Ron trailed behind Hermione, whining as usual.

“Look who I found lurking about the little witches room.” Hermione said hooking her thumb in Ron Weasel’s direction.

“Shoot, don’t blame me, I don’t understand wha’ these funny runic symbols next to the doors mean.”

“You are such a weasel, Weasel,” shrieked Hermione.

“Please, my throat is parched from extemporaneousising upon Horcruxii,” Bumblebore blustered futilely, since the two kept up their incessant bickering.

“Would you two get on with it and snog or shag or something?” Harry yelled exasperatedly, in the way that JK uses adverbs for every bit of dialogue.

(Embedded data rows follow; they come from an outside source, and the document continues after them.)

theorem reductionsWriteElementZero : Claims.ReductionsWriteElementZero := by
  intro s i op k vd a fa fd h c F hi hd hc
  obtain ⟨r, hexec, hr⟩ := exec_reductionOf (s := s) hi
  have hl : fd.legal = true := formats_legal hd.known fd (by simp)
  have hrun := hexec.trans (withFormats_runs hd rfl rfl rfl (reducible_eq c a fa fd))
  dsimp only
  set es := h.actives k (Claims.length s F [fa, fd]) with hes
  by_cases hnone : es = []
  · refine ⟨fun _ => ?_, fun hne => absurd hnone hne, fun hne => absurd hnone hne⟩
    obtain ⟨t, ht, hends⟩ := vDone_ends s
    exact ⟨t, hrun.trans ((if_pos (List.isEmpty_iff.2 hnone)).trans ht), hends.scattered_none⟩
  · obtain ⟨e, he⟩ := List.exists_mem_of_ne_nil _ hnone
    have hcap : 1 ≤ h.lanes * fd.perSlice := Nat.le_trans (Nat.one_le_of_lt (actives_lt he).2) vl_capacity
    have hrun := hrun.trans (if_neg fun h => hnone (List.isEmpty_iff.1 h))
    refine ⟨fun h => absurd h hnone, fun _ hint => ?_, fun _ hfloat => ?_⟩
    · obtain ⟨t, ht, hs⟩ := first_scattered (n := s.draw) hc hl hcap
      refine ⟨t, hrun.trans ((if_pos hint).trans ?_), hs⟩
      rw [hr.ints]
      exact ht
    · obtain ⟨t, ht, hs⟩ := first_scattered hc hl hcap
      exact ⟨_, hr.floats c fd s.draw (es.map (fun j => h.valAt a j fa c.asc c.ftz)) (by simpa using hnone), t,
        hrun.trans ((if_neg (by rw [hfloat]; exact Bool.false_ne_true)).trans ht), hs⟩

/- Running sums. -/

theorem drawn_eq (s : State) (d : Descr) (n : Nat) : ∃ m, s.drawn d n = { s with draw := m } := by
  unfold State.drawn
  split
  · exact ⟨_, rfl⟩
  · exact ⟨s.draw, rfl⟩

/-- What an element of a list has in a list of results beside it. -/
theorem alookup_zip {α : Type} {es : List Nat} {rs : List α} (h : rs.length = es.length) (e : Nat) :
    alookup (es.zip rs) e = rs[es.idxOf e]? := by
  induction es generalizing rs with
  | nil =>
    cases rs with
    | nil => rfl
    | cons r rs => cases h
  | cons a es ih =>
    cases rs with
    | nil => cases h
    | cons r rs =>
      by_cases hae : a = e
      · simp [alookup, hae]
      · simp [alookup, hae, ih (Nat.succ.inj h), List.idxOf_cons_ne]

/-- The results beside the elements of a list without repetitions, element by element. -/
theorem map_getD_idxOf {α : Type} {es : List Nat} {rs : List α} (h : rs.length = es.length) (hn : es.Nodup) (r0 : α) :
    es.map (fun e => rs.getD (es.idxOf e) r0) = rs := by
  refine List.ext_getElem (by simp [h]) fun i hi hi' => ?_
  rw [List.getElem_map, hn.idxOf_getElem i (by simpa using hi), List.getD_eq_getElem _ _ hi']

theorem actives_nodup (h : Hart) (k : Blk) (n : Nat) : (h.actives k n).Nodup := List.Nodup.filter _ List.nodup_range'

/-- A scan writes the results that stand beside the active elements. -/
theorem scan_written {rs : List (Nat × Flags)} (h : rs.length = (s.hart.actives k vl).length) (hc : s.hart.v[vd.val].Covered)
    (hl : f.legal = true) (hn : vl ≤ s.hart.lanes * f.perSlice) :
    let out := (s.hart.actives k vl).zip rs
    ∃ t, vDoneFlags ((s.drawn d vl).withHart (s.hart.wrV vd (s.hart.frame k vd f vl (fun e =>
        (((alookup out e).map (·.1)).getD 0))))) (out.map (·.2.2)) = .next t ∧
      Claims.Written s t k vd f vl (fun e => rs.getD ((s.hart.actives k vl).idxOf e) (0, flNone)) := by
  intro out
  obtain ⟨m, hm⟩ := drawn_eq s d vl
  obtain ⟨t, ht, hw⟩ := writeElems_written (k := k) (d := m) (body := fun e => rs.getD ((s.hart.actives k vl).idxOf e) (0, flNone)) hc hl hn
  refine ⟨t, Eq.trans ?_ ht, hw⟩
  have hbody : (fun e => ((alookup out e).map (·.1)).getD 0) =
      fun e => (rs.getD ((s.hart.actives k vl).idxOf e) (0, flNone)).1 := by
    funext e
    rw [alookup_zip h, List.getD_eq_getElem?_getD]
    cases rs[(s.hart.actives k vl).idxOf e]? <;> rfl
  have hflags : out.map (fun x => x.2.2) = (s.hart.actives k vl).map (fun e => (rs.getD ((s.hart.actives k vl).idxOf e) (0, flNone)).2) := by
    have hleft : out.map (fun x => x.2.2) = (out.map Prod.snd).map Prod.snd := by simp
    have hright := map_getD_idxOf h (actives_nodup s.hart k vl) (0, flNone)
    rw [hleft, List.map_snd_zip (Nat.le_of_eq h)]
    conv_lhs => rw [← hright]
    rw [List.map_map]
    rfl
  rw [hm, hbody, hflags]
  rfl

“Well, if you’re going to be that way about it,” Hermione sniffed. “Come, Weasel.”

“Now you’re talking!” exclaimed Weasel excitedly waving his wand. He scooped up Hermione and carried her off to a dark corner in the parking garage.

“Now, where were we?” asked Bumblebore. Obviously not able to scan the previous paragraphs to find his place.

“Drink, the Horcruxii,” moaned Harry.

“I know the way.” Bumblebore charged off across the street. Cars magically missed him by inches. Harry, however, was another matter. Harry had to dodge, weave, parry, and thrust to make it to the other side.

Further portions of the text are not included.